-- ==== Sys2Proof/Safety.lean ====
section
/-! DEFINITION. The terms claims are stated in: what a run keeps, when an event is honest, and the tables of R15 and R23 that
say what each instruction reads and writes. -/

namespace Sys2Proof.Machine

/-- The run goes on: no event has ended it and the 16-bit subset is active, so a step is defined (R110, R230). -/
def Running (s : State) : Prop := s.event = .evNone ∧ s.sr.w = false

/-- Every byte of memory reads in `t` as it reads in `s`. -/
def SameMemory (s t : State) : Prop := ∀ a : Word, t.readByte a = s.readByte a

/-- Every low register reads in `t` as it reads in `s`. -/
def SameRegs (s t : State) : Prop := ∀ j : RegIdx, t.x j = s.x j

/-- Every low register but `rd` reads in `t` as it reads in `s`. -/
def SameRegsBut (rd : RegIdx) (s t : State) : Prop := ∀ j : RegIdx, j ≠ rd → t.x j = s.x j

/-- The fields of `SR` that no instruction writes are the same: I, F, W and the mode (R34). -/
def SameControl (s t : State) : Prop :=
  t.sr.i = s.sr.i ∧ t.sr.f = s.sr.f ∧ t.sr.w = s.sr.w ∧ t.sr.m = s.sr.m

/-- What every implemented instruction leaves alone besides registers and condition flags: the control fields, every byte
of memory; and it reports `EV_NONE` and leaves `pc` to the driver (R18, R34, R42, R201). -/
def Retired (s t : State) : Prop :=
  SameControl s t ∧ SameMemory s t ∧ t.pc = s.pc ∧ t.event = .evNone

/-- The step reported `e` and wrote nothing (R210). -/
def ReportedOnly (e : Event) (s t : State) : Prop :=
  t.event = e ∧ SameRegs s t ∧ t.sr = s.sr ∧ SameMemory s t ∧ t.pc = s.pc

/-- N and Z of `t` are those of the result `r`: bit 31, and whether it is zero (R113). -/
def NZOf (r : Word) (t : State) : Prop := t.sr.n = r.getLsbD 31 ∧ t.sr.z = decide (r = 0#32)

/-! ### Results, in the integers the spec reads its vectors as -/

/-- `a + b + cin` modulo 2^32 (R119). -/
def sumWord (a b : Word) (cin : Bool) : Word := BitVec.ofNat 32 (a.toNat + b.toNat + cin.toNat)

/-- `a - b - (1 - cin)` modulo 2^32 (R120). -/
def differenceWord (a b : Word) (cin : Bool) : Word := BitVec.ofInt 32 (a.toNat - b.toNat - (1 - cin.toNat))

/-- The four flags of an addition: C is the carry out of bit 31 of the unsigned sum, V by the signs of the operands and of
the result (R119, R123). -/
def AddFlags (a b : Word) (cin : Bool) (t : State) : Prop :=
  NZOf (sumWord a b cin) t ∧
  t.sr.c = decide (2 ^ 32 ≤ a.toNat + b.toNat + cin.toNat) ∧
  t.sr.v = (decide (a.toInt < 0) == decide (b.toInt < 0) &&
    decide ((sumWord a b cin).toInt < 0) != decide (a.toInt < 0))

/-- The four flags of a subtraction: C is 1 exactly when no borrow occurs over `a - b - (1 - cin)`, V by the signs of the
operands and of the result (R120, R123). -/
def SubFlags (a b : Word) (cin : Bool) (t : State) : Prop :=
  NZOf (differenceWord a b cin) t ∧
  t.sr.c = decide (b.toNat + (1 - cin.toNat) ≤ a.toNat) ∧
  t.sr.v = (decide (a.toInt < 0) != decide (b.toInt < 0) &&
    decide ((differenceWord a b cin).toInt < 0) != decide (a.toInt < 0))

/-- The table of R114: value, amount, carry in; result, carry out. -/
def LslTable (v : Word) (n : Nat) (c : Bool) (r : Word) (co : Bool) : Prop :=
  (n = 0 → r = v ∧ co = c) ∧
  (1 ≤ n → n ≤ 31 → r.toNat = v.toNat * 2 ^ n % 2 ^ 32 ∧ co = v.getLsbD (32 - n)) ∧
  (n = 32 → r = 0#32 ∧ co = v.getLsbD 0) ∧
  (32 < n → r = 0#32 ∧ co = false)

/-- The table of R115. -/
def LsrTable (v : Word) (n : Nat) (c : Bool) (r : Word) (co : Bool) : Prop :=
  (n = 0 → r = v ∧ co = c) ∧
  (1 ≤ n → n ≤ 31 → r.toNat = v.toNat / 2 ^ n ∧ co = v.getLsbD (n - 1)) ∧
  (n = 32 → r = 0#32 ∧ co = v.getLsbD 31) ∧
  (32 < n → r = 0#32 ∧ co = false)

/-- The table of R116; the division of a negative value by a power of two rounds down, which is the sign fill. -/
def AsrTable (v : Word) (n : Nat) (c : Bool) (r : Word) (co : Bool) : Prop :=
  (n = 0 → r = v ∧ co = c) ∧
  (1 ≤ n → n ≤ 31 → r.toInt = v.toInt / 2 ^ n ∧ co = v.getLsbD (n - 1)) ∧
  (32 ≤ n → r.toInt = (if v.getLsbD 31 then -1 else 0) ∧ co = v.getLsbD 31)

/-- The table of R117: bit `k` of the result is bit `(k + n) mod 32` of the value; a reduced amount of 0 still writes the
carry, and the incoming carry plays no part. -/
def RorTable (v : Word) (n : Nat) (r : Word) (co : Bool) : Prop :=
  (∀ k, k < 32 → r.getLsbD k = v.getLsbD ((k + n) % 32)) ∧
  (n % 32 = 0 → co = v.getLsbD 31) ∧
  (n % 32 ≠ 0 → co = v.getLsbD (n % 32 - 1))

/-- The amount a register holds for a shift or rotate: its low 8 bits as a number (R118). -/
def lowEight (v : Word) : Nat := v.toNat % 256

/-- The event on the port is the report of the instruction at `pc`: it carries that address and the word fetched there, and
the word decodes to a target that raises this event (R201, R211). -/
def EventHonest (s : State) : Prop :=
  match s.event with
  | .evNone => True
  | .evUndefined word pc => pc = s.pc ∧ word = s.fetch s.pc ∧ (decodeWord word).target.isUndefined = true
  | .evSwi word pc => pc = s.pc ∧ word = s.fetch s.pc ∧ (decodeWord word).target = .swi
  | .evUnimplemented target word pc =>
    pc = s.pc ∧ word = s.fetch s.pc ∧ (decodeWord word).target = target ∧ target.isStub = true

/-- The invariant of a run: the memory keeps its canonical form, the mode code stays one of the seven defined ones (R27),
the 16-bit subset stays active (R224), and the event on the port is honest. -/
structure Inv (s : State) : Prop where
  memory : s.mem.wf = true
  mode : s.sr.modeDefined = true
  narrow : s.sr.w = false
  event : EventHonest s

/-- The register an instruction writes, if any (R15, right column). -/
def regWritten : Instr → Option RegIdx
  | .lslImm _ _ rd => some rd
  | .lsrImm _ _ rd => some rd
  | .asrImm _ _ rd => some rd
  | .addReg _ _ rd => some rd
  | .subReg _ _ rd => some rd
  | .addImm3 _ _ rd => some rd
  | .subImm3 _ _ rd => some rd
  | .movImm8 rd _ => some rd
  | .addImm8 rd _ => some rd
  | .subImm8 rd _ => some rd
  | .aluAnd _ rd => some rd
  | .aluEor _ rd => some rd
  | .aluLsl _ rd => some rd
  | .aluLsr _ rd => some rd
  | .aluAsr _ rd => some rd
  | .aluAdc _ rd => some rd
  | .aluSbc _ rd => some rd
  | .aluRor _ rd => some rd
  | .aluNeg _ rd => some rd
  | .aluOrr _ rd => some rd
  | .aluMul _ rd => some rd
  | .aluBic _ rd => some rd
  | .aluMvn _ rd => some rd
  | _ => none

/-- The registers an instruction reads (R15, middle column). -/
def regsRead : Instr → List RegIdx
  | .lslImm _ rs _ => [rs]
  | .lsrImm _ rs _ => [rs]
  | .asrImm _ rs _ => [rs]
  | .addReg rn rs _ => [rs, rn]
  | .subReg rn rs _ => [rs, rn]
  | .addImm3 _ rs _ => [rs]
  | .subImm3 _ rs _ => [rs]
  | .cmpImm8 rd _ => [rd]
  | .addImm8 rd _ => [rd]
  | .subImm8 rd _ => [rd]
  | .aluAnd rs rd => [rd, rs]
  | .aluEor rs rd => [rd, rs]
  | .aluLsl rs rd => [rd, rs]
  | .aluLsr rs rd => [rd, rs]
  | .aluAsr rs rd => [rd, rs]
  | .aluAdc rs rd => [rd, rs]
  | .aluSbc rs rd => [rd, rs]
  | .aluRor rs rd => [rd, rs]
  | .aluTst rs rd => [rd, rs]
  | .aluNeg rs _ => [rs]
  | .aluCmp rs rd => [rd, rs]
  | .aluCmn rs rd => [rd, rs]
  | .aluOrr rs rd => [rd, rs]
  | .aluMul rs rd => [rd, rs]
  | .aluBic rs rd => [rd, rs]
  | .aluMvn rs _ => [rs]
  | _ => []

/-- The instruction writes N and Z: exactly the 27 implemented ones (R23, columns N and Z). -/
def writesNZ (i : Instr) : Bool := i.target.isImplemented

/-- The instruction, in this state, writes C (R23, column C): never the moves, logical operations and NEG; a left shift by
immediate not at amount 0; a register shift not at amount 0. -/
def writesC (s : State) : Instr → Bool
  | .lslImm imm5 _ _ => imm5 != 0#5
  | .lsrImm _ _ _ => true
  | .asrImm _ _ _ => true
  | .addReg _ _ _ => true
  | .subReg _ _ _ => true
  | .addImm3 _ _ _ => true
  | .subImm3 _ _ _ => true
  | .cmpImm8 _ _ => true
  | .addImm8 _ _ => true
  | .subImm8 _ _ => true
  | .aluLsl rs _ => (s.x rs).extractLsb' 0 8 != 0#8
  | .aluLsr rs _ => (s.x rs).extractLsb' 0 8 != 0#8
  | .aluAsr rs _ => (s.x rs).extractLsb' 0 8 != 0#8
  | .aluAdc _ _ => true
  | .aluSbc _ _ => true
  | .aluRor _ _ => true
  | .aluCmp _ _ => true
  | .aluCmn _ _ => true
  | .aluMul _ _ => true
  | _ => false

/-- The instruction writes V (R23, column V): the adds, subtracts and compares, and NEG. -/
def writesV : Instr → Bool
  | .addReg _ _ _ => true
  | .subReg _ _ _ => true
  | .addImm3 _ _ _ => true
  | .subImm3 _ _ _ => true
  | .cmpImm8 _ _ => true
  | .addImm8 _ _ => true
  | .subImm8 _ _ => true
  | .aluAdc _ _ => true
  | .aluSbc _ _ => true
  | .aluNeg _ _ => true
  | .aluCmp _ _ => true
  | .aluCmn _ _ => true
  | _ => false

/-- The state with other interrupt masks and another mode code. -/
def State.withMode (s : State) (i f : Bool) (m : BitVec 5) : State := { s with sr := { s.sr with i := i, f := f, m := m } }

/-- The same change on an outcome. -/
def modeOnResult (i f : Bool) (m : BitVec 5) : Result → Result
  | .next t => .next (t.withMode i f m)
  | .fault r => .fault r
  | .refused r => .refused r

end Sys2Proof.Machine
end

▶ _ASSIGNED TASK_
Tally the lines above with "differenceWord", please; number only.

▶ _RESPONSE TO THIS TASK_
3